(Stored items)
theorem witness_EveryStepKeepsSlotMemory :
    ∃ (s : State) (t : State), MemInv s ∧ step s = .next t :=
  ⟨{ svc with pending := [.xbDetect] }, _, by unfold MemInv; decide +kernel, rfl⟩

theorem witness_FusesOnlyGrow :
    ∃ (s : State) (t : State), step s = .next t :=
  ⟨{ svc with pending := [.xbDetect] }, _, rfl⟩

theorem witness_PartAndQueueAreKept :
    (∃ (c : Instr) (s : State) (t : State), exec c s = .next t) ∧
    (∃ (s : State) (t : State), step s = .next t) :=
  ⟨⟨.xbDetect, svc, _, rfl⟩,
   ⟨{ svc with pending := [.xbDetect] }, _, rfl⟩⟩

theorem witness_OwnPortFrame :
    ∃ (c : Instr) (p : PortId) (s : State) (t : State), ownPort c = some p ∧ exec c s = .next t :=
  ⟨.parcelClose 0 false, 0, svc, _, by decide, rfl⟩

theorem witness_CalmCommandFrame :
    (∃ (c : Instr) (s : State) (t : State), calmCommand c = true ∧ exec c s = .next t) ∧
    (∃ (c : Instr) (s : State) (t : State), clockCommand c = true ∧ exec c s = .next t) ∧
    (∃ (c : Instr) (s : State) (t : State), lateCommand c = true ∧ exec c s = .next t) :=
  ⟨⟨.parcelClose 0 false, svc, _, by decide, rfl⟩,
   ⟨.parentChoose, svc, _, by decide, rfl⟩,
   ⟨.alignmentLoss 0 0, svc, _, by decide, rfl⟩⟩

theorem witness_UnreachableAccessIsABusError :
    (∃ (addr : BitVec 32) (s : State), accessible s (wordAddr addr) = false) ∧
    (∃ (a : Nat) (s : State), 0x20000 ≤ a ∧ a < 0x30000 ∧ bitOf s.clk.gate 10 = false) ∧
    (∃ (i : StackPortId) (o : Nat) (s : State), o < 8 ∧ bitOf s.clk.gate (12 + i.val) = false) ∧
    (∃ (a : Nat) (s : State), 0x40000 ≤ a ∧ a < 0x50000 ∧ (bitOf s.clk.gate 11 = false ∨ s.part.hasStore = false)) ∧
    (∃ (k : PodId) (o : Nat) (s : State), o < 0x10000 ∧ (s.part.hasPod k = false ∨ (s.pod k).bridge.up = false)) ∧
    (∃ (p : PortId) (o : Nat) (s : State), o < 0x10000 ∧ (s.part.hasPort p = false ∨ (s.pod (podOf p)).bridge.up = false)) ∧
    (∃ (a : Nat), (0x60000 ≤ a ∧ a < 0x80000) ∨ (0x100000 ≤ a ∧ a < 0x1000000) ∨ 0x1600000 ≤ a) :=
  ⟨⟨0x60000, svc, by decide +kernel⟩,
   ⟨0x20000, (wClk fun c => { c with gate := 0 }), by decide +kernel⟩,
   ⟨3, 7, (wClk fun c => { c with gate := 0 }), by decide +kernel⟩,
   ⟨0x40000, { svc with part := .s }, by decide +kernel⟩,
   ⟨0, 0xFFFF, cut, by decide +kernel⟩,
   ⟨0, 0xFFFF, cut, by decide +kernel⟩,
   ⟨0x1600000, by decide +kernel⟩⟩

theorem witness_EarlyAndPartialWritesAreIgnored :
    (∃ (who : Initiator) (addr : BitVec 32) (s : State), (who = .pcie ∨ who = .spi ∨ who = .mdio) ∧ s.boot.configDone = false ∧
      accessible s (wordAddr addr) = true ∧ (wordAddr addr < 0x50000 ∨ 0x60000 ≤ wordAddr addr)) ∧
    (∃ (who : Initiator) (addr : BitVec 32) (be : BitVec 4) (s : State), WriteReaches who s (wordAddr addr) ∧ be ≠ 0xF ∧
      (wordAddr addr < 0x50000 ∨ 0x58000 ≤ wordAddr addr)) :=
  ⟨⟨.pcie, 0x10, (wBoot fun b => { b with configDone := false }), by decide +kernel⟩,
   ⟨.pcie, 0x58000, 7, svc, by simp only [WriteReaches]; decide +kernel⟩⟩

theorem witness_IgnoredWritesAreRecorded :
    (∃ (who : Initiator) (s : State), (who ≠ .spi ∨ s.hubSlow = false)) ∧
    (∃ (who : Initiator) (v : Word) (s : State), WriteReaches who s 0x10 ∧ bitOf v 31 = true) ∧
    (∃ (who : Initiator) (v : Word) (s : State), WriteReaches who s 0x10 ∧ bitOf v 31 = false) :=
  ⟨⟨.spi, svc, by decide +kernel⟩,
   ⟨.pcie, 0x80000000, svc, by simp only [WriteReaches]; decide +kernel⟩,
   ⟨.pcie, 0x7FFFFFFF, svc, by simp only [WriteReaches]; decide +kernel⟩⟩

theorem witness_StagedRegisters :
    (∃ (who : Initiator) (p : PortId) (r : PortSt) (s : State), WriteReaches who s (portBase p + r.ofs)) ∧
    (∃ (who : Initiator) (p : PortId) (n : LaneId) (r : LaneSt) (s : State), WriteReaches who s (laneBase p n + r.ofs)) ∧
    (∃ (who : Initiator) (p : PortId) (s : State), WriteReaches who s (portBase p) ∧ (s.port p).commitPending = false) ∧
    (∃ (who : Initiator) (p : PortId) (n : LaneId) (s : State), WriteReaches who s (laneBase p n + 0x7F0) ∧
      (s.port p).commitPending = false) :=
  ⟨⟨.pcie, 0, .lreCtrl, svc, by simp only [WriteReaches]; decide +kernel⟩,
   ⟨.pcie, 0, 0, .txCtrl, svc, by simp only [WriteReaches]; decide +kernel⟩,
   ⟨.pcie, 0, svc, by simp only [WriteReaches]; decide +kernel⟩,
   ⟨.pcie, 0, 0, svc, by simp only [WriteReaches]; decide +kernel⟩⟩

theorem witness_CommitsAreJudged :
    (∃ (who : Initiator) (p : PortId) (v : Word) (s : State), WriteReaches who s (portBase p) ∧ bits v 1 0 ≠ 0 ∧
      (s.port p).commitPending = true ∨ bits v 1 0 = 3) ∧
    (∃ (who : Initiator) (p : PortId) (n : LaneId) (v : Word) (s : State), WriteReaches who s (laneBase p n + 0x7F0) ∧
      bits v 1 0 ≠ 0 ∧ (s.port p).commitPending = true ∨ bits v 1 0 = 3) ∧
    (∃ (p : PortId) (s : State), (s.group p).relocking = true) ∧
    (∃ (p : PortId) (s : State) (o : Nat), (s.group p).relocking = false ∧ (s.port p).commit.pend = true ∧
      (s.port p).commit.config = false ∧ firstRefused (portChecks s p) = some o) ∧
    (∃ (p : PortId) (s : State), (s.group p).relocking = false ∧ (s.port p).commit.pend = true ∧
      firstRefused (portChecks s p) = none) ∧
    (∃ (who : Initiator) (p : PortId) (s : State), WriteReaches who s (portBase p) ∧ (s.port p).commitPending = false) :=
  ⟨⟨.pcie, 0, 3, svc, by simp only [WriteReaches]; decide +kernel⟩,
   ⟨.pcie, 0, 0, 2, (wPort fun q => { q with commit := { q.commit with pend := true } }),
     by simp only [WriteReaches]; decide +kernel⟩,
   ⟨0, (wGroup (fun g => { g with target := some .f592 }) svc), by decide +kernel⟩,
   ⟨0,
     (wPort fun q => { (q.setReg .fecCtrl fun r => { r with snap := 0xFFFFFFFF }) with commit := { q.commit with pend := true, config := false } }),
     4104, by decide +kernel⟩,
   ⟨0, (wPort fun q => { q with commit := { q.commit with pend := true } }), by decide +kernel⟩,
   ⟨.pcie, 0, svc, by simp only [WriteReaches]; decide +kernel⟩⟩

theorem witness_WideRegistersLatch :
    (∃ (who : Initiator) (addr : BitVec 32) (s : State) (v : Nat), accessible s (wordAddr addr) = true ∧
      s.wide (Place.ofAddr (wordAddr addr)) = some v ∧ (who ≠ .spi ∨ s.hubSlow = false)) ∧
    (∃ (who : Initiator) (addr : BitVec 32) (s : State), accessible s (wordAddr addr + 4) = true ∧
      (s.wide (Place.ofAddr (wordAddr addr))).isSome = true ∧ (who ≠ .spi ∨ s.hubSlow = false)) :=
  ⟨⟨.spi, 0x58024, wLedger fun l => { l with newest := 0 }, 0, by decide +kernel⟩,
   ⟨.spi, 0x58024, svc, by decide +kernel⟩⟩

theorem witness_SlotMemoryReadsBack :
    (∃ (o : Nat) (s : State), MemInv s ∧ o < 0x8000 ∧ o % 4 = 0 ∧ s.fw.slots[(slotAt o).val].state ≠ .posted ∧
      s.fw.slots[(slotAt o).val].state ≠ .running) ∧
    (∃ (o : Nat) (s : State), o < 0x8000 ∧ o % 4 = 0 ∧
      (s.fw.slots[(slotAt o).val].state = .posted ∨ s.fw.slots[(slotAt o).val].state = .running)) :=
  ⟨⟨0x7FFC, svc, by simp only [MemInv]; decide +kernel⟩,
   ⟨0xFFC, (wSlots [{ state := .posted, spi := false, long := false, order := 0 }] svc), by decide +kernel⟩⟩

theorem witness_MailboxSlots :
    (∃ (who : Initiator) (s : State), (who ≠ .spi ∨ s.hubSlow = false)) ∧
    (∃ (n : SlotId) (s : State), s.fw.slots[n.val].state = .free ∧
      bitOf ((memRead s.fw.mem (slotBase n + 3)).setWidth 32) 0 = false) ∧
    (∃ (n : SlotId) (m : SlotId) (s : State), n.val % 2 = 0 ∧ slotAfter n = some m ∧ s.fw.slots[n.val].state = .free ∧
      s.fw.slots[m.val].state = .free ∧ bitOf ((memRead s.fw.mem (slotBase n + 3)).setWidth 32) 0 = true) ∧
    (∃ (n : SlotId) (s : State), s.fw.slots[n.val].state ≠ .free) ∧
    (∃ (n : SlotId) (s : State), bitOf ((memRead s.fw.mem (slotBase n + 3)).setWidth 32) 0 = true ∧
      (n.val % 2 = 1 ∨ (∃ m, slotAfter n = some m ∧ s.fw.slots[m.val].state ≠ .free))) ∧
    (∃ (n : SlotId) (s : State), s.fw.slots[n.val].state = .done ∧ secondOfLong s n = false) ∧
    (∃ (n : SlotId) (s : State), s.fw.slots[n.val].state ≠ .done) ∧
    (∃ (o : Nat) (s : State), o < 0x8000 ∧ o % 4 = 0 ∧
      (s.fw.slots[(slotAt o).val].state = .posted ∨ s.fw.slots[(slotAt o).val].state = .running)) :=
  ⟨⟨.spi, svc, by decide +kernel⟩,
   ⟨7, svc, by decide +kernel⟩,
   ⟨0, 1, (wFw fun f => { f with mem := [(3, 1)] }), by decide +kernel⟩,
   ⟨0, (wSlots [{ state := .done, spi := false, long := false, order := 0 }] svc), by decide +kernel⟩,
   ⟨7, (wFw fun f => { f with mem := [(0x7003, 1)] }), by decide +kernel⟩,
   ⟨0, (wSlots [{ state := .done, spi := false, long := false, order := 0 }] svc), by decide +kernel⟩,
   ⟨0, svc, by decide +kernel⟩,
   ⟨0xFFC, (wSlots [{ state := .running, spi := false, long := false, order := 0 }] svc), by decide +kernel⟩⟩

theorem witness_SmallPartRefusesOpcodes :
    (∃ (s : State), s.part = .s ∧ s.fw.clerk ≠ .restarting) ∧
    (∃ (via : Origin) (s : State), s.part = .s ∧ Serves via 0x0404 s) ∧
    (∃ (via : Origin) (cls : Nat) (s : State), s.part = .s ∧ Serves via 0x0404 s ∧ 0 < cls) :=
  ⟨⟨{ svc with part := .s }, by decide +kernel⟩,
   ⟨(.slot 0), (runs 0x0404 { svc with part := .s }), by simp only [Serves]; decide +kernel⟩,
   ⟨(.slot 0), 1, (runs 0x0404 { svc with part := .s }), by simp only [Serves]; decide +kernel⟩⟩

**Activity**
Up to and including the line with "(∃ (a : Nat) (s : State), 0x20000", repeat the entries exactly, beginning at their first line.

**Exercise solution**
theorem witness_EveryStepKeepsSlotMemory :
    ∃ (s : State) (t : State), MemInv s ∧ step s = .next t :=
  ⟨{ svc with pending := [.xbDetect] }, _, by unfold MemInv; decide +kernel, rfl⟩

theorem witness_FusesOnlyGrow :
    ∃ (s : State) (t : State), step s = .next t :=
  ⟨{ svc with pending := [.xbDetect] }, _, rfl⟩

theorem witness_PartAndQueueAreKept :
    (∃ (c : Instr) (s : State) (t : State), exec c s = .next t) ∧
    (∃ (s : State) (t : State), step s = .next t) :=
  ⟨⟨.xbDetect, svc, _, rfl⟩,
   ⟨{ svc with pending := [.xbDetect] }, _, rfl⟩⟩

theorem witness_OwnPortFrame :
    ∃ (c : Instr) (p : PortId) (s : State) (t : State), ownPort c = some p ∧ exec c s = .next t :=
  ⟨.parcelClose 0 false, 0, svc, _, by decide, rfl⟩

theorem witness_CalmCommandFrame :
    (∃ (c : Instr) (s : State) (t : State), calmCommand c = true ∧ exec c s = .next t) ∧
    (∃ (c : Instr) (s : State) (t : State), clockCommand c = true ∧ exec c s = .next t) ∧
    (∃ (c : Instr) (s : State) (t : State), lateCommand c = true ∧ exec c s = .next t) :=
  ⟨⟨.parcelClose 0 false, svc, _, by decide, rfl⟩,
   ⟨.parentChoose, svc, _, by decide, rfl⟩,
   ⟨.alignmentLoss 0 0, svc, _, by decide, rfl⟩⟩

theorem witness_UnreachableAccessIsABusError :
    (∃ (addr : BitVec 32) (s : State), accessible s (wordAddr addr) = false) ∧
    (∃ (a : Nat) (s : State), 0x20000 ≤ a ∧ a < 0x30000 ∧ bitOf s.clk.gate 10 = false) ∧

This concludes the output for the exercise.